During major sporting events, the channel broadcast sports programs all day without commentators and basically took full responsibility for itself, since the Sixth Program of CT broadcast had a very weak transmitter. During school holidays, the First Program of the Central Television was broadcast. During repair work on the transmitters of other programs, the Fourth (educational) Program of the Central Television took over the broadcast of the main programs.
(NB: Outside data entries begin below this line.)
-- ==== Sys2Proof/Laws/Sleep.lean ====
section
/-! SUPPORT. The sleep handoff, said once: what ENTER_SLEEP does to the mailbox and to the enables. -/

namespace Sys2Proof.Machine

/-! ### What a good bank table gives (00_scope.md R6) -/

theorem pairwise_of_allDisjoint : ∀ ks : List Bank, allDisjoint ks = true →
    ks.Pairwise fun a b => rangesDisjoint a b = true
  | [], _ => .nil
  | k :: ks, h => by
    simp only [allDisjoint, Bool.and_eq_true, List.all_eq_true] at h
    exact .cons h.1 (pairwise_of_allDisjoint ks h.2)

theorem table_bank {s : State} (ht : tableOk s.params s.banks = true) {b : Nat} (hb : b < s.banks.length) :
    (s.bank b).desc.start ≤ (s.bank b).desc.last ∧ (s.bank b).width ≤ 32 := by
  simp only [tableOk, Bool.and_eq_true, List.all_eq_true] at ht
  have := ht.1.1.1.1.1.1.1.2 _ (bank_mem hb)
  simp only [bankFits, Bool.and_eq_true, decide_eq_true_eq] at this
  exact this.1

theorem table_disjoint {s : State} (ht : tableOk s.params s.banks = true) {b b' : Nat} (hb : b < s.banks.length)
    (hb' : b' < s.banks.length) (hn : b ≠ b') :
    (s.bank b).desc.last < (s.bank b').desc.start ∨ (s.bank b').desc.last < (s.bank b).desc.start := by
  simp only [tableOk, Bool.and_eq_true] at ht
  have hd : allDisjoint s.banks = true := by tauto
  have hp := List.pairwise_iff_getElem.1 (pairwise_of_allDisjoint _ hd)
  rw [bank_eq_getElem hb, bank_eq_getElem hb']
  rcases Nat.lt_or_gt_of_ne hn with h | h
  · have := hp b b' hb hb' h
    simpa [rangesDisjoint] using this
  · have := hp b' b hb' hb h
    simp [rangesDisjoint] at this; tauto

theorem last_lt_pinCount : ∀ {ks : List Bank} {k : Bank}, k ∈ ks → k.desc.last + 1 ≤ pinCount ks
  | k :: ks, k', h => by
    simp only [List.mem_cons] at h
    simp only [pinCount]
    rcases h with rfl | h
    · omega
    · have := last_lt_pinCount h; omega

theorem last_word {s : State} {b : Nat} (hb : b < s.banks.length) : (s.bank b).desc.last / 32 < s.nwords := by
  have := last_lt_pinCount (bank_mem hb)
  simp only [State.nwords]; omega

/-! ### Every mailbox access of ENTER_SLEEP lies in the mailbox, whatever memory holds -/

theorem orWord_ok {s : State} {a : Nat} (m : Word) (h : s.inMailbox a 4 = true) : ∃ t, orWord s a m = .ok t ∧
    Passes s t := by
  refine ⟨_, by simp only [orWord, memRead_eq h]; exact memWrite_eq _ (by rw [(passes_access s).inMailbox]; exact h),
    ?_⟩
  refine (passes_access s).trans ?_
  exact ⟨rfl, by simp, access_pinsOnly _, fun h => by simp only [State.access_seq] at h ⊢; rw [h]; rfl⟩

theorem packInto_ok {s : State} (hm : s.mailboxPresent = true) (x : BitArray) (b : Nat) (m : Word)
    (hs : (s.bank b).desc.start ≤ (s.bank b).desc.last) 
    (hn : (s.bank b).desc.last / 32 < s.nwords) : ∃ t, packInto s x b m = .ok t ∧ Passes s t := by
  obtain ⟨t1, e1, p1⟩ := orWord_ok ((m &&& (s.bank b).wmask) <<< ((s.bank b).desc.start % 32))
    (array_inMailbox hm x (w := (s.bank b).desc.start / 32) (lt_of_le_of_lt (Nat.div_le_div_right hs) hn))
  by_cases hc : (s.bank b).desc.start % 32 + (s.bank b).width > 32
  · have hw1 : (s.bank b).desc.start / 32 + 1 < s.nwords := by simp only [Bank.width] at *; omega
    obtain ⟨t2, e2, p2⟩ := orWord_ok (s := t1) ((m &&& (s.bank b).wmask) >>> (32 - (s.bank b).desc.start % 32))
      (by rw [p1.inMailbox]; exact array_inMailbox hm x hw1)
    exact ⟨t2, by simp only [packInto, e1, bind, Except.bind, hc, if_true]; exact e2, p1.trans p2⟩
  · exact ⟨t1, by simp only [packInto, e1, bind, Except.bind, hc, if_false], p1⟩

theorem packBank_ok {s : State} (hm : s.mailboxPresent = true) (b : Nat) (fi : Bool)
    (hs : (s.bank b).desc.start ≤ (s.bank b).desc.last)
    (hn : (s.bank b).desc.last / 32 < s.nwords) : ∃ t, packBank s b fi = .ok t ∧ Passes s t := by
  have key : ∀ {u : State}, Passes s u → ∀ x m, ∃ t, packInto u x b m = .ok t ∧ Passes s t := by
    intro u pu x m
    have hd := (pu.banks b).desc
    obtain ⟨t, e, p⟩ := packInto_ok (s := u) (by rw [pu.mailboxPresent]; exact hm) x b m (by rw [hd]; exact hs) (by rw [hd, pu.nwords]; exact hn)
    exact ⟨t, e, pu.trans p⟩
  obtain ⟨t1, e1, p1⟩ := key (.refl s) .enabled ((s.bank b).selected fi)
  obtain ⟨t2, e2, p2⟩ := key (p1.trans (passes_regRead t1 b .intEdge)) .detection (regRead t1 b .intEdge).1
  obtain ⟨t3, e3, p3⟩ := key (p2.trans (passes_regRead t2 b .intPos)) .polarity (regRead t2 b .intPos).1
  refine ⟨t3, ?_, p3⟩
  simp only [packBank, e1, bind, Except.bind, e2]
  exact e3

theorem packBanks_ok (fi : Bool) : ∀ (bs : List Nat) {s : State}, s.mailboxPresent = true →
    (∀ b ∈ bs, (s.bank b).desc.start ≤ (s.bank b).desc.last ∧ (s.bank b).width ≤ 32 ∧
      (s.bank b).desc.last / 32 < s.nwords) →
    ∃ t, packBanks s fi bs = .ok t ∧ Passes s t
  | [], s, _, _ => ⟨s, rfl, .refl s⟩
  | b :: bs, s, hm, h => by
    obtain ⟨h1, h2, h3⟩ := h b (by simp)
    obtain ⟨t1, e1, p1⟩ := packBank_ok hm b fi h1 h3
    obtain ⟨t, e, p⟩ := packBanks_ok fi bs (s := t1) (by rw [p1.mailboxPresent]; exact hm) (by
      intro b' hb'
      obtain ⟨h1, h2, h3⟩ := h b' (by simp [hb'])
      have hd := (p1.banks b').desc
      simp only [Bank.width, hd, p1.nwords] at *; exact ⟨h1, h2, h3⟩)
    exact ⟨t, by simp only [packBanks, e1, bind, Except.bind]; exact e, p1.trans p⟩

theorem clearFields_ok : ∀ (fs : List (Nat × Nat)) {s : State}, (∀ f ∈ fs, s.inMailbox f.1 f.2 = true) →
    ∃ t, clearFields s fs = .ok t ∧ Passes s t
  | [], s, _ => ⟨s, rfl, .refl s⟩
  | (a, n) :: fs, s, h => by
    have h1 := h (a, n) (by simp)
    obtain ⟨t1, e1, p1⟩ : ∃ t, memWrite s a n 0 = .ok t ∧ Passes s t :=
      ⟨_, memWrite_eq _ h1, ⟨rfl, by simp, access_pinsOnly _, fun h => by simp [h, Seq.advance]⟩⟩
    obtain ⟨t, e, p⟩ := clearFields_ok fs (s := t1) (fun f hf => by rw [p1.inMailbox]; exact h f (by simp [hf]))
    exact ⟨t, by simp only [clearFields, e1, bind, Except.bind]; exact e, p1.trans p⟩

theorem fields_inMailbox {s : State} (hm : s.mailboxPresent = true) :
    ∀ f ∈ s.mailboxFields, s.inMailbox f.1 f.2 = true := by
  intro f hf
  simp only [State.mailboxFields, List.mem_append, List.mem_map, List.mem_flatMap, List.mem_range] at hf
  rcases hf with (⟨g, hg, rfl⟩ | ⟨g, hg, j, hj, rfl⟩) | ⟨x, hx, w, hw, rfl⟩
  · exact count_inMailbox hm hg
  · exact fired_inMailbox hm hg hj
  · exact array_inMailbox hm x hw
===1988–1991: Educational Program of CT===
On January 16, 1988, the program was renamed the Educational Program of the Central Television (its subject matter remained the same - educational and cognitive). Broadcasting times changed: programs began to be broadcast not only on weekdays and Saturdays, but also on Sundays. At the same time, the start of programs on weekdays and weekends was moved to a later time (as a rule, programs began at 20:00). From the very beginning of 1989, the program began to broadcast on weekends in the morning and during the day. On November 18, 1991, it began to broadcast on weekdays from 18:00 (previously from 19:00), a morning program was added from 11:00 until the beginning of the afternoon break, and the showing of repeats of feature films of Central Television was transferred from the daytime broadcast of the Second Program of Central Television.

On December 27, 1991, as a result of the dissolution of the Soviet Union, and the reorganization of the All-Union State Television and Radio Broadcasting Company into the Ostankino Television and Radio Broadcasting Company, the television channel was reformed into the 4th channel Ostankino but remained under the control of the Government of Russia. The space was later reused as NTV upon its launch in 1994.